══ Available data ══
-- ==== Sys2Proof/Tests/Slice0.lean ====
section
/-! SUPPORT. The model's own tests: ill-formed commands refused, the spec's worked figures, and a state that meets the
hypotheses of each statement that has any. -/

namespace Sys2Proof.Tests

open Sys2Proof Sys2Proof.Machine

-- One theorem after the other: many kernel evaluations side by side each hold a thread and its stack.
set_option Elab.async false

/-! ### WellFormed -/

theorem test_thirteen_words_refused : (Instr.map 1 (List.replicate 13 0)).wellFormed = false := by decide
theorem test_twelve_words_accepted : (Instr.coinc 1 (List.replicate 12 0)).wellFormed = true := by decide
theorem test_too_many_places_refused : (Instr.outboundSweep (List.replicate 32 [])).wellFormed = false := by decide

/-! ### Worked figures of the load shaper (02 section 3.9) -/

/-- Figure 3-5: the two entries of table 0 that the case names. -/
def cosineTable : Vector Int 256 := ((fill 256 0).alter 48 (fun _ => -12539)).alter 49 (fun _ => -11793)

/-- The page entry of A5 in 3.9. -/
def entryA5 : PageEntry :=
  { mode := .cyclic, mean := 60000, amplitude := 45000, offset := 0, shape := 0, fmin := 5000, fmax := 120000, slew := 800 }

/-- Figure 3-5. -/
theorem test_waveform : waveform cosineTable entryA5 12345 = 43008 := by decide +kernel
/-- R38 by hand, halfway from entry 255 back to entry 0: the phase 65,400 and the offset 8, entries 32,767 and 0, so that the
shape value is 16,383 and W is 60,000 + 22,499; and at the phase 65,528 the sum wraps to 0. -/
theorem test_waveform_wraps :
    waveform ((fill 256 0).alter 255 (fun _ => 32767)) { entryA5 with offset := 8 } 65400 = 82499 ∧
    waveform ((fill 256 0).alter 255 (fun _ => 32767)) { entryA5 with offset := 8 } 65528 = 60000 := by decide +kernel
/-- Figure 3-6, both rows. -/
theorem test_slew_free : throughEnvelope entryA5 42600 43008 false = (43008, .good) := by decide
/-- Figure 3-6. -/
theorem test_slew_limited : throughEnvelope entryA5 41900 43008 false = (42700, .limited) := by decide
/-- Figure 3-7, sweeps 1 and 9. -/
theorem test_unload_step : unloadOutput 5000 43008 2000 = (38008, .limited) := by decide
/-- Figure 3-7. -/
theorem test_unload_end : unloadOutput 5000 3008 2000 = (2000, .good) := by decide
/-- Figure 3-9, sweeps 2 and 4. -/
theorem test_peak : crossingOf 16384 16384 = { valley := false, peak := true } := by decide
/-- Figure 3-9. -/
theorem test_valley : crossingOf 49152 16384 = { valley := true, peak := false } ∧ advancePhase 49152 16384 = 0 := by decide

/-! ### Worked figures of the strain block (05 sections 6.4 and 6.7) -/

/-- Figure 6-3, channels 140 and 143, and the true half below zero. -/
theorem test_conditioning :
    conditionRaw { zero := -2144, gain := 3277, comp := some 141 } 12034 = 709 ∧
    conditionRaw { zero := 0, gain := 32768, comp := none } 1 = 1 ∧
    conditionRaw { zero := 0, gain := 32768, comp := none } (-1) = -1 := by decide

/-- The limit record of channel 140 in 6.7. -/
def limit140 : LimitRecord :=
  { warnLow := -600, warnHigh := 600, stopLow := -900, stopHigh := 900, hysteresis := 50, debounce := 3, level := 4
    action := .hold, mask := 2, capture := true }

/-- A channel of 6.7 between two sweeps. -/
def channel140 (watch : Band) (count : Nat) (run : Option (Direction × Band)) (warns : Nat) (armed : Bool) : StrainChannel :=
  { StrainChannel.atReset with
    limit := some limit140, watch := watch, debounce := count, run := run, warnCount := warns, armed := armed }

/-- Figure 6-5, sweep 7. -/
theorem test_run_ends_in_warn :
    (channel140 .normal 2 (some (.moreSevere, .warn)) 0 true).judgeValue limit140 910 = channel140 .warn 0 none 1 true := by
  decide
/-- Figure 6-5, sweep 10: the channel is raised. -/
theorem test_run_ends_in_stop :
    ((channel140 .warn 2 (some (.moreSevere, .stop)) 1 true).afterSweep (some (925, .good))).2 = true ∧
    ((channel140 .warn 2 (some (.moreSevere, .stop)) 1 true).afterSweep (some (925, .good))).1.watch = .stop := by decide
/-- Figure 6-6, sweep 14: the channel leaves STOP for WARN and is armed again. -/
theorem test_leaves_stop :
    (channel140 .stop 2 (some (.lessSevere, .warn)) 1 false).judgeValue limit140 480 = channel140 .warn 0 none 1 true := by
  decide

/-! ### Worked figures of the crack watch (06 section 7.7) -/

/-- The record of channel 5 in 7.7. -/
def wire5 : CrackRecord :=
  { kind := .wire, debounce := 3, decay := 1, threshold := 1, level := 6, action := .unload, mask := 3, capture := true }
/-- The record of channel 40 in 7.7. -/
def ae40 : CrackRecord :=
  { kind := .ae, debounce := 1, decay := 3, threshold := 400, level := 5, action := .hold, mask := 2, capture := false }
═══
Task instructions —
Lines from the top of the entries through the line with "case names. -/" are to be transcribed exactly, and nothing more.

Solution for this exercise —
-- ==== Sys2Proof/Tests/Slice0.lean ====
section
/-! SUPPORT. The model's own tests: ill-formed commands refused, the spec's worked figures, and a state that meets the
hypotheses of each statement that has any. -/

namespace Sys2Proof.Tests

open Sys2Proof Sys2Proof.Machine

-- One theorem after the other: many kernel evaluations side by side each hold a thread and its stack.
set_option Elab.async false

/-! ### WellFormed -/

theorem test_thirteen_words_refused : (Instr.map 1 (List.replicate 13 0)).wellFormed = false := by decide
theorem test_twelve_words_accepted : (Instr.coinc 1 (List.replicate 12 0)).wellFormed = true := by decide
theorem test_too_many_places_refused : (Instr.outboundSweep (List.replicate 32 [])).wellFormed = false := by decide

/-! ### Worked figures of the load shaper (02 section 3.9) -/

/-- Figure 3-5: the two entries of table 0 that the case names. -/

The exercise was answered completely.